--- Given information Enclosed Below ---
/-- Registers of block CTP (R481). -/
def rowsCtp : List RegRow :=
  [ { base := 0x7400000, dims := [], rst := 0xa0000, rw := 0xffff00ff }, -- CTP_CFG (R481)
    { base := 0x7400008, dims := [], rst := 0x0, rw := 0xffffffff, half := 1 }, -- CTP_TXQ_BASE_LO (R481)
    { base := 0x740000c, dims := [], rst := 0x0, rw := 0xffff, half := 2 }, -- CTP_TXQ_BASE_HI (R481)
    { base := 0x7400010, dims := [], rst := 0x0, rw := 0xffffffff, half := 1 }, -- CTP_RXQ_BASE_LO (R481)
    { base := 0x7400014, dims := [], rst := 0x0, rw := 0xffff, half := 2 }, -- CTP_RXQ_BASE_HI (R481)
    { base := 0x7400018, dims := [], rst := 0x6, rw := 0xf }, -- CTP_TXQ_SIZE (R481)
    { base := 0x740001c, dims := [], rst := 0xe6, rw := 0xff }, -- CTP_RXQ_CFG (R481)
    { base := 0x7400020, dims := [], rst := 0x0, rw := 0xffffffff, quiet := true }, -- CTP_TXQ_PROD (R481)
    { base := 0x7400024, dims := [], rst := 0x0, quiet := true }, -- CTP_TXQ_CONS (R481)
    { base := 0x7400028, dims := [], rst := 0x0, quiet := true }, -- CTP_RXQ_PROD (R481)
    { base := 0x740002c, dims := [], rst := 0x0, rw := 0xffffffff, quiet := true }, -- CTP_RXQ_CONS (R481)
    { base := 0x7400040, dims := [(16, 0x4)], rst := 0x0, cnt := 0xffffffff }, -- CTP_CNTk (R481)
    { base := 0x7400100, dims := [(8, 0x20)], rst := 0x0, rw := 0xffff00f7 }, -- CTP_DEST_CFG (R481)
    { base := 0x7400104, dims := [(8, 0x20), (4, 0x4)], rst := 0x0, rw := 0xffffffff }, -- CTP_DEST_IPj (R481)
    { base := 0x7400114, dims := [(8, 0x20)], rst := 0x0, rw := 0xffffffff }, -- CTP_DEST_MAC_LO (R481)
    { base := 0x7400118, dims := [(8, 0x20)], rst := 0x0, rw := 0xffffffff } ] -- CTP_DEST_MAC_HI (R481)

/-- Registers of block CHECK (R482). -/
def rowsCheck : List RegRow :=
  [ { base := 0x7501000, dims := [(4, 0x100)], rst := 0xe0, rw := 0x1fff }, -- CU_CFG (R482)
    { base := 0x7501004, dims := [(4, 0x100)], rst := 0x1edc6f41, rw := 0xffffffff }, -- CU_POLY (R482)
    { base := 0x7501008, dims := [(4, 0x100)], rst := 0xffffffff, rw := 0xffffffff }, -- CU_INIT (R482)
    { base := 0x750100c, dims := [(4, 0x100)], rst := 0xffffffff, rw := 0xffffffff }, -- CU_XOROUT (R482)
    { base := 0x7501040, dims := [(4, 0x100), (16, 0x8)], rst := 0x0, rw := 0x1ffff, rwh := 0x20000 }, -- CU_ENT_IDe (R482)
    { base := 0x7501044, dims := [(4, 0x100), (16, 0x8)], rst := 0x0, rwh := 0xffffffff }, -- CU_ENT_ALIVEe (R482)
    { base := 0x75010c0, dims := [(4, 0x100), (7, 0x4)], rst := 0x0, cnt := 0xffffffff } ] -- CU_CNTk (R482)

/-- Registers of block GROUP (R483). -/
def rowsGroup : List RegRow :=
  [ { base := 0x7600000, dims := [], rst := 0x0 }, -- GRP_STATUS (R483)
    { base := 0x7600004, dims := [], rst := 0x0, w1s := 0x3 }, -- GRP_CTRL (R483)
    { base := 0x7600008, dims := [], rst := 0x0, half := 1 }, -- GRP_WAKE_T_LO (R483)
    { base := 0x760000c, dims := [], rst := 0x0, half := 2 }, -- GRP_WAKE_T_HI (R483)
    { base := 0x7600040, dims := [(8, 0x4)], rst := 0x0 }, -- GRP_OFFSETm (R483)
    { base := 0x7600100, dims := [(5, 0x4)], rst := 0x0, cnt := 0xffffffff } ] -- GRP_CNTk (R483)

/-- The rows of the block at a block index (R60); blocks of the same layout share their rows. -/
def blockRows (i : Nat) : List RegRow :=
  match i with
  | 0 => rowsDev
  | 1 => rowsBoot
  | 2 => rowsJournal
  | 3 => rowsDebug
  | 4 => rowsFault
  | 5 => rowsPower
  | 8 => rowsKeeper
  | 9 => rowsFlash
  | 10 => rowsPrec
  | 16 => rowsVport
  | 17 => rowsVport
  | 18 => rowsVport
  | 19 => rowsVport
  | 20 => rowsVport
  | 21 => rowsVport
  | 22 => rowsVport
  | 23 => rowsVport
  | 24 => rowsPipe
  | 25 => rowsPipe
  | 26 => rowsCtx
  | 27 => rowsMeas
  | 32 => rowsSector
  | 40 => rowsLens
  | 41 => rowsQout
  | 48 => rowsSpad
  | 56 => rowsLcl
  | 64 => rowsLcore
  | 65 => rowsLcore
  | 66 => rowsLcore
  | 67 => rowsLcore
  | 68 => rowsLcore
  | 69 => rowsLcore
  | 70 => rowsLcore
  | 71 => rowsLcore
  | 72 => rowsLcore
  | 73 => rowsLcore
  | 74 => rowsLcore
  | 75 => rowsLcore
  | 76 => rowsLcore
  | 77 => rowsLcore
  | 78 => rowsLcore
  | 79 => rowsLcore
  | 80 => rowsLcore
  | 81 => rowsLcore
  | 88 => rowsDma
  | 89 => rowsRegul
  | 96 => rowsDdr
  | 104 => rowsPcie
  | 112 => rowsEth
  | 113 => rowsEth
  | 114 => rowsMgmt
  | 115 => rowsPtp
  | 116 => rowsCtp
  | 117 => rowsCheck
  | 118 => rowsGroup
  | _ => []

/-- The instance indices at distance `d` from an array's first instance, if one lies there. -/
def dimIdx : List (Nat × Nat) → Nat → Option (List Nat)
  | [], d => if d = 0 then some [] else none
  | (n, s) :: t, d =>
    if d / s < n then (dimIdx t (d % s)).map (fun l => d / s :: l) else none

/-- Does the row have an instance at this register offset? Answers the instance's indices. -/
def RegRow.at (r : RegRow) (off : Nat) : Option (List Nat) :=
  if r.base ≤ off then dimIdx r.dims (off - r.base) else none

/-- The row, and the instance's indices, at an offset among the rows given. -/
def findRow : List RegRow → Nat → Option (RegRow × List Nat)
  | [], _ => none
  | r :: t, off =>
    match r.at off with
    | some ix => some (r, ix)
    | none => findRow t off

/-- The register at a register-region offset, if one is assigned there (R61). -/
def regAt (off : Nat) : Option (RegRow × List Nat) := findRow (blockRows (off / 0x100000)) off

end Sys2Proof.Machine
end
--- End of Enclosed Given information ---
--- Given information Enclosed Below ---
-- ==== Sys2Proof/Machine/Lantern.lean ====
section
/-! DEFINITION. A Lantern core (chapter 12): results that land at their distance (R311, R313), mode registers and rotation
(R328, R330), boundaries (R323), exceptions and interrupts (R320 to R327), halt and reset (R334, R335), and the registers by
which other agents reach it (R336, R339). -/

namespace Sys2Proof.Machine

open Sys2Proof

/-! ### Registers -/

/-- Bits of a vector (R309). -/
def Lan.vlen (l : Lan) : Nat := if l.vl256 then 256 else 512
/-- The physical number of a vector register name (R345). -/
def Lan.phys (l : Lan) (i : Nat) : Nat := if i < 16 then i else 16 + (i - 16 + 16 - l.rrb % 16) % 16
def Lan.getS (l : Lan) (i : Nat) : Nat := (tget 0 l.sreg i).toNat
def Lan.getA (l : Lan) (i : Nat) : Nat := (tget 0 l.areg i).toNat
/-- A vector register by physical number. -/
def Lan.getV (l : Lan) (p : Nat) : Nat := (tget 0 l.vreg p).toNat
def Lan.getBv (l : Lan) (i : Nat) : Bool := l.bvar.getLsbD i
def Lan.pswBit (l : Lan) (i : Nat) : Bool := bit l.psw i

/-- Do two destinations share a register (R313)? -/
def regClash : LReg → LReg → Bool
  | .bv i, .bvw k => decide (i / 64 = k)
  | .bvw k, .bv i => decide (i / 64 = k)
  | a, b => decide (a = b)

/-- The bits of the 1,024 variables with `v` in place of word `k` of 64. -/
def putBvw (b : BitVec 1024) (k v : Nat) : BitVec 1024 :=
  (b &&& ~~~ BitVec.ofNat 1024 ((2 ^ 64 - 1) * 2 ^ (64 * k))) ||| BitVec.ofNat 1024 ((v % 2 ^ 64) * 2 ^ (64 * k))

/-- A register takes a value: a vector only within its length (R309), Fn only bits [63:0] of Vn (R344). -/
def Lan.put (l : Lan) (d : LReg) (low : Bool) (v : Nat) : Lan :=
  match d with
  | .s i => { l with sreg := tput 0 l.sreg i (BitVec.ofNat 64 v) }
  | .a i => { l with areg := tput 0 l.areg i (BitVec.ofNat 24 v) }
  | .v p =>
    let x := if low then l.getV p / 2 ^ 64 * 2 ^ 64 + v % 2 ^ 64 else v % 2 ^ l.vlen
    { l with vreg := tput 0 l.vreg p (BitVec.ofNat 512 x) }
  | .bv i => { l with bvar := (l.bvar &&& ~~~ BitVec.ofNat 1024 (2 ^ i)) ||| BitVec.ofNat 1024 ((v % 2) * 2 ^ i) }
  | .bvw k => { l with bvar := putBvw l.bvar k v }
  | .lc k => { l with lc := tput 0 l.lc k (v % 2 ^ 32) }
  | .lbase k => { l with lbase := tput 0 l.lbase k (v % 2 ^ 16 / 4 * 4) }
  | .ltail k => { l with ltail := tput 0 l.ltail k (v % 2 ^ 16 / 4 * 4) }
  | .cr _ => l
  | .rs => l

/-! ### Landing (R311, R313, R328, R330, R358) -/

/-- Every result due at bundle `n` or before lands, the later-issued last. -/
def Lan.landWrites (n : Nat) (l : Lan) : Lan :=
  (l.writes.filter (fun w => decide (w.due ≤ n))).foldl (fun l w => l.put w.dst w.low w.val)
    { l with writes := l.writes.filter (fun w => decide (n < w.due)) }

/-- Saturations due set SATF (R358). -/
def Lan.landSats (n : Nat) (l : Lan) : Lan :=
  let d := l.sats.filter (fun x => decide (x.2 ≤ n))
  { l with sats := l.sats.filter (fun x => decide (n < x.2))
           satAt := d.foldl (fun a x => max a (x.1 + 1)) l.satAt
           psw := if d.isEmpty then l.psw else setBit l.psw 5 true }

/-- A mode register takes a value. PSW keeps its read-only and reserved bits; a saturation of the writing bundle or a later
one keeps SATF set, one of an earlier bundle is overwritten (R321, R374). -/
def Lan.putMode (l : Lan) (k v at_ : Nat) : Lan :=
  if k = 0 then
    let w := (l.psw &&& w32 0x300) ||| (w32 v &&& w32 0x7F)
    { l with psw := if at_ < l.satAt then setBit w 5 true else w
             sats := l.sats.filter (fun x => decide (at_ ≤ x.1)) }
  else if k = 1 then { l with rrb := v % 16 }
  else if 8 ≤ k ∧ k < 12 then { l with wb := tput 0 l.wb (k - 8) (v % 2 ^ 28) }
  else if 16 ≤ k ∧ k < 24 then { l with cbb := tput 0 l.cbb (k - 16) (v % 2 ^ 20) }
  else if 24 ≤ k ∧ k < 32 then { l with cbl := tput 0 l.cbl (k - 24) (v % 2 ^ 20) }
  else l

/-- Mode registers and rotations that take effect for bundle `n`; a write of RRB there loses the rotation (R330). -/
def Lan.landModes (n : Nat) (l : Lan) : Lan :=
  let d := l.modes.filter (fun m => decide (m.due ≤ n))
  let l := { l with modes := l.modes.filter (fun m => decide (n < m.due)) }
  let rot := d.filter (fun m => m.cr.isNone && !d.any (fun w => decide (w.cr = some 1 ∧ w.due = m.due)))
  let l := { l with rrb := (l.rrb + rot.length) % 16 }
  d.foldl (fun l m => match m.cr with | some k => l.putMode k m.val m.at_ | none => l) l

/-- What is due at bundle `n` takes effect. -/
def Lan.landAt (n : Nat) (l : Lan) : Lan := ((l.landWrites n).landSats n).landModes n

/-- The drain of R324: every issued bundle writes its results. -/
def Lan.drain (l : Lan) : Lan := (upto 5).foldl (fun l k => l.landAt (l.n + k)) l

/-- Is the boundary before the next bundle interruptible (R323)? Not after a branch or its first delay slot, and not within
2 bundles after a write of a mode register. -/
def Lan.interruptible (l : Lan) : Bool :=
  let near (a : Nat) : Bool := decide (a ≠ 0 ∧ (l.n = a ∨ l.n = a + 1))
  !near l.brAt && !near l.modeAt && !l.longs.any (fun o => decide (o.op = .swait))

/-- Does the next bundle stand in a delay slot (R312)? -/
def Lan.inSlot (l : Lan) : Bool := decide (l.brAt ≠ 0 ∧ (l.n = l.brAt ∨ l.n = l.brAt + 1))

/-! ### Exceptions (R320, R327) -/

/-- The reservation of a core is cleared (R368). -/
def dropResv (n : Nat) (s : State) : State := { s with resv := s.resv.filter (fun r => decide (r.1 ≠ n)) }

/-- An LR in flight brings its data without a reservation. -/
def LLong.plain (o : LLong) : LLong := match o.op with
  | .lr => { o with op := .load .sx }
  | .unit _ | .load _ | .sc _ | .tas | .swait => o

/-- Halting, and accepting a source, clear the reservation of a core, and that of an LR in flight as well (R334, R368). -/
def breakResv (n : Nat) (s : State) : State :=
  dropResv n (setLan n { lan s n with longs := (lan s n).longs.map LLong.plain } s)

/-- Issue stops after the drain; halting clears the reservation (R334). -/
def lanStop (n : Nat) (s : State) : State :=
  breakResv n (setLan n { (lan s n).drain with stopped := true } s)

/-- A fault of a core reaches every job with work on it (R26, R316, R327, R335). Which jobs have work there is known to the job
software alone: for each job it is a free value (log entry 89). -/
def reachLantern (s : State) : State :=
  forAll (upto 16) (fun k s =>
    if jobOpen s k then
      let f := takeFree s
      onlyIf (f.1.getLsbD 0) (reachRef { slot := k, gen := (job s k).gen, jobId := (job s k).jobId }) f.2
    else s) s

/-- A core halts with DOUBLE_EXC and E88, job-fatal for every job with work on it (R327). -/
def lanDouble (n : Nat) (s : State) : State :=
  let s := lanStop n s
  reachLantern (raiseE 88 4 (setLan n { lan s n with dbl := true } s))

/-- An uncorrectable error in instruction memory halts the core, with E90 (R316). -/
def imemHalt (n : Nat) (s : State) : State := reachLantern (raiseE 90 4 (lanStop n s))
--- End of Enclosed Given information ---
--- Given information Enclosed Below ---
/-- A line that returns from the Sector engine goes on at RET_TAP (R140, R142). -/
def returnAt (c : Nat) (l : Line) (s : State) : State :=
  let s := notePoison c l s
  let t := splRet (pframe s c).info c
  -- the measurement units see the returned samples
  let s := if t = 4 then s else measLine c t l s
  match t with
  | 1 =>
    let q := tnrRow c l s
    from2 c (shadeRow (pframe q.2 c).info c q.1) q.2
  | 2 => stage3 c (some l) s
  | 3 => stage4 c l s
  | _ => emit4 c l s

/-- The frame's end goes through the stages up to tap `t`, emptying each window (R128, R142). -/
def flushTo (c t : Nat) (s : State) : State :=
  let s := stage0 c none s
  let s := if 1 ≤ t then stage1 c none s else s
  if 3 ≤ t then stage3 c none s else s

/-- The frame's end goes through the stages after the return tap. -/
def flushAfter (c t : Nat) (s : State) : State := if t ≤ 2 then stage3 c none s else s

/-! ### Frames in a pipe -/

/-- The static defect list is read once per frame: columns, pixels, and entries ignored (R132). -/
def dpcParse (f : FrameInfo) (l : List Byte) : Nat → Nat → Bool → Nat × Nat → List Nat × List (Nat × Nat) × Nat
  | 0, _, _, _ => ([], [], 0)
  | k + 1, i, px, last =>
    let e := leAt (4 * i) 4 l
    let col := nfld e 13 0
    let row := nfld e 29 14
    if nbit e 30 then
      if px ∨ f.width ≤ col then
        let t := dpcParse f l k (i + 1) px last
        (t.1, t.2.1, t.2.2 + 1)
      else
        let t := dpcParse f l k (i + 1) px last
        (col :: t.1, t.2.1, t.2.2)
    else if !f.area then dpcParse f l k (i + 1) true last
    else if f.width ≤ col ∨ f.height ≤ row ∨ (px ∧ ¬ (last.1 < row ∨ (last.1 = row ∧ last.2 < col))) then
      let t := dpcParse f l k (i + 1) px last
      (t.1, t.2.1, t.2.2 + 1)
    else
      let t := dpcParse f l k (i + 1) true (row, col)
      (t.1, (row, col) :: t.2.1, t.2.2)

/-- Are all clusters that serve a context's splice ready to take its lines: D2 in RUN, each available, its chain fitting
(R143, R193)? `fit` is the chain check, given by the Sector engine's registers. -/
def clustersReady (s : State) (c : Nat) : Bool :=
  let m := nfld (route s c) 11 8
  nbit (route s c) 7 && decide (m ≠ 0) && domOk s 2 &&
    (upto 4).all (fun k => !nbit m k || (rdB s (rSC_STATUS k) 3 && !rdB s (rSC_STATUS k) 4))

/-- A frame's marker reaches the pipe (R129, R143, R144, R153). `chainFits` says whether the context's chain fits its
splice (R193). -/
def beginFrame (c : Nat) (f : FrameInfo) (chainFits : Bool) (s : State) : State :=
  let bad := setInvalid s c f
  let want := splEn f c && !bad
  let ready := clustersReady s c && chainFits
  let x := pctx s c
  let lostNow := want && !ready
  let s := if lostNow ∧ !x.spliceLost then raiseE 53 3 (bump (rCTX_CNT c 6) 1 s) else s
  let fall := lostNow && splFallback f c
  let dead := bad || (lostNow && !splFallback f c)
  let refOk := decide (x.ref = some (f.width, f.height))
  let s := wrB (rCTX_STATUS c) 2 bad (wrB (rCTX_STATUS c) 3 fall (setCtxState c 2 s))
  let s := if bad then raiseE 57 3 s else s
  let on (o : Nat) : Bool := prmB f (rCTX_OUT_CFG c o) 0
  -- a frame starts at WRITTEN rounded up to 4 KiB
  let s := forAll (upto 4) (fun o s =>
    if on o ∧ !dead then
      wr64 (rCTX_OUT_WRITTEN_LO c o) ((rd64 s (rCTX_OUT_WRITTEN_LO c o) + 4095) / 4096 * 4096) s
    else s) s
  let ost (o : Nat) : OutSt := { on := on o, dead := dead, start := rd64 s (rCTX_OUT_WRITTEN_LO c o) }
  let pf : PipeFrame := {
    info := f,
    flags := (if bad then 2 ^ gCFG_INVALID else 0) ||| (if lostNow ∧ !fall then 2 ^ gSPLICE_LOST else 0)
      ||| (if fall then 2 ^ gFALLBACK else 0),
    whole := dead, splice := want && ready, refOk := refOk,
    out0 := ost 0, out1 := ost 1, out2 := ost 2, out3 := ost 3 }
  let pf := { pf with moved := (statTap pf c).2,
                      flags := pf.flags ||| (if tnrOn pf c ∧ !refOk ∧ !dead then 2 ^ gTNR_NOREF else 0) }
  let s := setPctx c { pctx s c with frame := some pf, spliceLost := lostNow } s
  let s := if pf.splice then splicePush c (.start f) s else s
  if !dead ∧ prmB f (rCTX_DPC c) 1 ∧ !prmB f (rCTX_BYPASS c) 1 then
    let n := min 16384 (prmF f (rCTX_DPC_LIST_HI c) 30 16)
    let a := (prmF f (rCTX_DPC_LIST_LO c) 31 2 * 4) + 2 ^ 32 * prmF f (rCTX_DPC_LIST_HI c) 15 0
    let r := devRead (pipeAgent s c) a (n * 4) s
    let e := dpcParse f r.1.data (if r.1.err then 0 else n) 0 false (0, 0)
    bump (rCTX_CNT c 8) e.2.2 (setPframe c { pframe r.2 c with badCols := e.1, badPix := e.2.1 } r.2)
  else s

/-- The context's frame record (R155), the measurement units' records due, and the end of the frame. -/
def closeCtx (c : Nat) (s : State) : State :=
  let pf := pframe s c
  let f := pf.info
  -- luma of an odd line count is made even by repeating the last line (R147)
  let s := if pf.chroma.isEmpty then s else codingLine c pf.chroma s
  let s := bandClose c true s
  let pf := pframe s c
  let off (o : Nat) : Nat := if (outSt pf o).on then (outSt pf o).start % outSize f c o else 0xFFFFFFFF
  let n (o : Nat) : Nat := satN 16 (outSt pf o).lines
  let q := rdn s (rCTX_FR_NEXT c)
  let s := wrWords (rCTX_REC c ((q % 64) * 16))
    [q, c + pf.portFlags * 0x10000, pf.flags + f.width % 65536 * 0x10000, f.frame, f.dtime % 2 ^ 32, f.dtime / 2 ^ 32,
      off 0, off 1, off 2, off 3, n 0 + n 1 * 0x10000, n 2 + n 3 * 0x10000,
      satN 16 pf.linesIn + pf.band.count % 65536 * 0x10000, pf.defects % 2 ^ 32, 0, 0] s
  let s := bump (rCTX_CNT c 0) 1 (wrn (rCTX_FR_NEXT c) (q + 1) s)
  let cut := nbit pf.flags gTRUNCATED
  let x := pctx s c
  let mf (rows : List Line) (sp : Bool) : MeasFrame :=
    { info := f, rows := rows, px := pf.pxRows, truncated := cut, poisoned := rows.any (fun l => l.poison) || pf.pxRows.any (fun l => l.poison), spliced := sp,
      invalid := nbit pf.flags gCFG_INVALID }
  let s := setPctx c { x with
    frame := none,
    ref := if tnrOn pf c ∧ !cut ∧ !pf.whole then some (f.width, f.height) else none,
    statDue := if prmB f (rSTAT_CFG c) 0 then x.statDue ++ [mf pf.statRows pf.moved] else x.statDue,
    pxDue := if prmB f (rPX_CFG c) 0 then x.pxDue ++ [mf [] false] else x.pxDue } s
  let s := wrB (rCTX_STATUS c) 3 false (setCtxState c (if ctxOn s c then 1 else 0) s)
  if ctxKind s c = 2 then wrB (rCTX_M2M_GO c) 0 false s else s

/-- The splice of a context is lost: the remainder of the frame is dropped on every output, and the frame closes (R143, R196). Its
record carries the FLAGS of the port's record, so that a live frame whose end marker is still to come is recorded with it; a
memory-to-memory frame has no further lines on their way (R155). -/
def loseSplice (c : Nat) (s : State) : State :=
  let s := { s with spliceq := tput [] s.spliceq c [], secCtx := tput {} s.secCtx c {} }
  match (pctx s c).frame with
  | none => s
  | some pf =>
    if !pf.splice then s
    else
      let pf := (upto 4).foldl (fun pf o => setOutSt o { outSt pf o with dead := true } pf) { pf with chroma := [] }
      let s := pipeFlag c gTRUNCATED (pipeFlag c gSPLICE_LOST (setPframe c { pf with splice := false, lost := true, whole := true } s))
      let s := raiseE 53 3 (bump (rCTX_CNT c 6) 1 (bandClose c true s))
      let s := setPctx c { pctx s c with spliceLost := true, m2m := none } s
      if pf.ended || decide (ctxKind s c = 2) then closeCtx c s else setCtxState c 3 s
--- End of Enclosed Given information ---
» **What you are asked to do**
Would you retype exactly the lines above, from the line with "68 => rowsLcore" to the line with "104 => rowsPcie", with both end lines kept and nothing more?

» **Task output**
  | 68 => rowsLcore
  | 69 => rowsLcore
  | 70 => rowsLcore
  | 71 => rowsLcore
  | 72 => rowsLcore
  | 73 => rowsLcore
  | 74 => rowsLcore
  | 75 => rowsLcore
  | 76 => rowsLcore
  | 77 => rowsLcore
  | 78 => rowsLcore
  | 79 => rowsLcore
  | 80 => rowsLcore
  | 81 => rowsLcore
  | 88 => rowsDma
  | 89 => rowsRegul
  | 96 => rowsDdr
  | 104 => rowsPcie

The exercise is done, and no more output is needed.